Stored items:
/-- 47_timer_key R180, R181, R183: the instruction's own effect, before the tick of its step. -/
def Obligations.TimerGetAndSet : Prop :=
  ∀ (x : Reg) (s : State),
    decodeWord (packXKK 0xF x 0x07) = some (.ldVxDT x) ∧ decodeWord (packXKK 0xF x 0x15) = some (.ldDTVx x) ∧
    decodeWord (packXKK 0xF x 0x18) = some (.ldSTVx x) ∧
    (∃ t, exec (.ldVxDT x) s = .next t ∧ t.reg x = s.DT ∧ t.pc = s.pc + 2 ∧ OnlyReg s t x) ∧
    (∃ t, exec (.ldDTVx x) s = .next t ∧ t.DT = s.reg x ∧ t.pc = s.pc + 2 ∧ t = { s with DT := t.DT, pc := t.pc } ∧
      SameMemory s t) ∧
    (∃ t, exec (.ldSTVx x) s = .next t ∧ t.ST = s.reg x ∧ t.pc = s.pc + 2 ∧ t = { s with ST := t.ST, pc := t.pc } ∧
      SameMemory s t)

/-- 47_timer_key R182 on one sample: the least key that is down ends the wait; with none the step stays held, in the MODEL's
field `waiting` (log 3), and nothing else changes. -/
def Obligations.KeyWaitTakesTheLeastKeyDown : Prop :=
  ∀ (x : Reg) (s : State), decodeWord (packXKK 0xF x 0x0A) = some (.ldVxK x) ∧
    (∀ k < 16, s.keys.getLsbD k = true → (∀ j < k, s.keys.getLsbD j = false) →
      ∃ t, exec (.ldVxK x) s = .next t ∧ (t.reg x).toNat = k ∧ t.pc = s.pc + 2 ∧ t.waiting = false ∧
        (∀ r, r ≠ x → t.reg r = s.reg r) ∧ t = { s with V := t.V, pc := t.pc, waiting := t.waiting } ∧ SameMemory s t) ∧
    (s.keys = 0 → exec (.ldVxK x) s = .next { s with waiting := true })

/-- 40_step_cycle R99, 47_timer_key R182, 70_reset_and_hazards R237, as a run: while the samples show no key the step is
held and nothing but the polling moves; the first sample with a key ends it, and the timers tick once for the whole wait.
The wait as stuttering steps is the MODEL's (log 3), as are the answers (log 2) and the record of the ports (log 4). -/
def Obligations.KeyWaitEndsAtTheFirstSampleWithAKey : Prop :=
  ∀ (x : Reg) (s : State) (k j : Nat) (ks : Keys) (rest : List Keys), s.CanFetch →
    decodeWord s.fetchWord = some (.ldVxK x) → s.port.samples = List.replicate k 0 ++ ks :: rest →
    j < 16 → ks.getLsbD j = true → (∀ m < j, ks.getLsbD m = false) →
    (∀ m, 0 < m → m ≤ k → ∃ t, Host.Core.run Sys2Proof.core m s = Host.Outcome.next t ∧ t.waiting = true ∧
      t = { s with keys := 0, lastOpcode := s.fetchWord, waiting := true, port := t.port }) ∧
    ∃ t, Host.Core.run Sys2Proof.core (k + 1) s = Host.Outcome.next t ∧ t.waiting = false ∧
      (t.reg x).toNat = j ∧ (∀ r, r ≠ x → t.reg r = s.reg r) ∧ t.pc = s.pc + 2 ∧
      t.DT.toNat = s.DT.toNat - 1 ∧ t.ST.toNat = s.ST.toNat - 1 ∧ t.keys = ks ∧ t.lastOpcode = s.fetchWord ∧
      t.port.samples = rest ∧ t.port.sampleNo = s.port.sampleNo + (k + 1) ∧
      t.port.events = Event.returned true :: (beeps s.ST ++ (List.replicate (k + 1) Event.keySample ++ s.port.events)) ∧
      t = { s with V := t.V, pc := t.pc, DT := t.DT, ST := t.ST, keys := t.keys, lastOpcode := t.lastOpcode,
                   waiting := t.waiting, port := t.port } ∧ SameMemory s t

/-- The access rights of 10_state R35, with R25, R29, R30 and R33, over all instructions: which instruction may write
which element. The MODEL's own fields are `port` (log 2, log 4) and `waiting` (log 3). -/
def Obligations.EachElementHasOnlyItsWriters : Prop :=
  ∀ (i : Instr) (s t : State), exec i s = .next t →
    t.keys = s.keys ∧ t.lastOpcode = s.lastOpcode ∧ t.port = s.port ∧ (s.dirty = true → t.dirty = true) ∧
    ((∀ x, i ≠ .ldDTVx x) → t.DT = s.DT) ∧ ((∀ x, i ≠ .ldSTVx x) → t.ST = s.ST) ∧
    ((∀ x nn, i ≠ .rnd x nn) → t.rng = s.rng) ∧
    (i ≠ .ret → (∀ nnn, i ≠ .call nnn) → t.stack = s.stack ∧ t.sp = s.sp) ∧
    (i ≠ .cls → (∀ x y n, i ≠ .drw x y n) → t.disp = s.disp ∧ t.dirty = s.dirty) ∧
    ((∀ x, i ≠ .ldB x) → (∀ x, i ≠ .dump x) → SameMemory s t) ∧
    ((∀ nnn, i ≠ .ldI nnn) → (∀ x, i ≠ .addI x) → (∀ x, i ≠ .ldF x) → t.I = s.I) ∧
    ((∀ x, i ≠ .ldVxK x) → t.waiting = s.waiting)

/-- 10_state R22 and R38: the six flag-writing instructions leave `VF` 0 or 1, and no other instruction writes it unless
it is a destination register. -/
def Obligations.FlagRegisterHasSixSideEffectWriters : Prop :=
  ∀ (i : Instr) (s t : State), s.fault = none → exec i s = .next t → t.fault = none →
    (((∃ x y, i = .addReg x y ∨ i = .subReg x y ∨ i = .subnReg x y ∨ i = .shr x y ∨ i = .shl x y) ∨
        (∃ x y n, i = .drw x y n)) → t.reg 15 = 0 ∨ t.reg 15 = 1) ∧
    (¬((∃ x y, i = .addReg x y ∨ i = .subReg x y ∨ i = .subnReg x y ∨ i = .shr x y ∨ i = .shl x y) ∨
        (∃ x y n, i = .drw x y n)) →
      (∀ y nn, i ≠ .ldReg 15 y ∧ i ≠ .orReg 15 y ∧ i ≠ .andReg 15 y ∧ i ≠ .xorReg 15 y ∧ i ≠ .ldImm 15 nn ∧
        i ≠ .addImm 15 nn ∧ i ≠ .rnd 15 nn ∧ i ≠ .ldVxDT 15 ∧ i ≠ .ldVxK 15 ∧ i ≠ .load 15) →
      t.reg 15 = s.reg 15)

/-- No instruction reads `last_opcode` (10_state R32), and only RND reads the generator (R33): what an instruction does is
the same whatever they hold. -/
def Obligations.LatchAndGeneratorDoNotInfluenceOtherInstructions : Prop :=
  ∀ (i : Instr) (s t : State) (op : Word) (w : RngWord), exec i s = .next t →
    exec i { s with lastOpcode := op } = .next { t with lastOpcode := op } ∧
    ((∀ x nn, i ≠ .rnd x nn) → exec i { s with rng := w } = .next { t with rng := w })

▸ **Exercise aim**
Only the lines above from the one with "decodeWord (packXKK 0xF x 0x18)" up to and including the one with "2 ∧ t.waiting = false ∧" should be repeated, exactly as written.

▸ **Exercise result**
    decodeWord (packXKK 0xF x 0x18) = some (.ldSTVx x) ∧
    (∃ t, exec (.ldVxDT x) s = .next t ∧ t.reg x = s.DT ∧ t.pc = s.pc + 2 ∧ OnlyReg s t x) ∧
    (∃ t, exec (.ldDTVx x) s = .next t ∧ t.DT = s.reg x ∧ t.pc = s.pc + 2 ∧ t = { s with DT := t.DT, pc := t.pc } ∧
      SameMemory s t) ∧
    (∃ t, exec (.ldSTVx x) s = .next t ∧ t.ST = s.reg x ∧ t.pc = s.pc + 2 ∧ t = { s with ST := t.ST, pc := t.pc } ∧
      SameMemory s t)

/-- 47_timer_key R182 on one sample: the least key that is down ends the wait; with none the step stays held, in the MODEL's
field `waiting` (log 3), and nothing else changes. -/
def Obligations.KeyWaitTakesTheLeastKeyDown : Prop :=
  ∀ (x : Reg) (s : State), decodeWord (packXKK 0xF x 0x0A) = some (.ldVxK x) ∧
    (∀ k < 16, s.keys.getLsbD k = true → (∀ j < k, s.keys.getLsbD j = false) →
      ∃ t, exec (.ldVxK x) s = .next t ∧ (t.reg x).toNat = k ∧ t.pc = s.pc + 2 ∧ t.waiting = false ∧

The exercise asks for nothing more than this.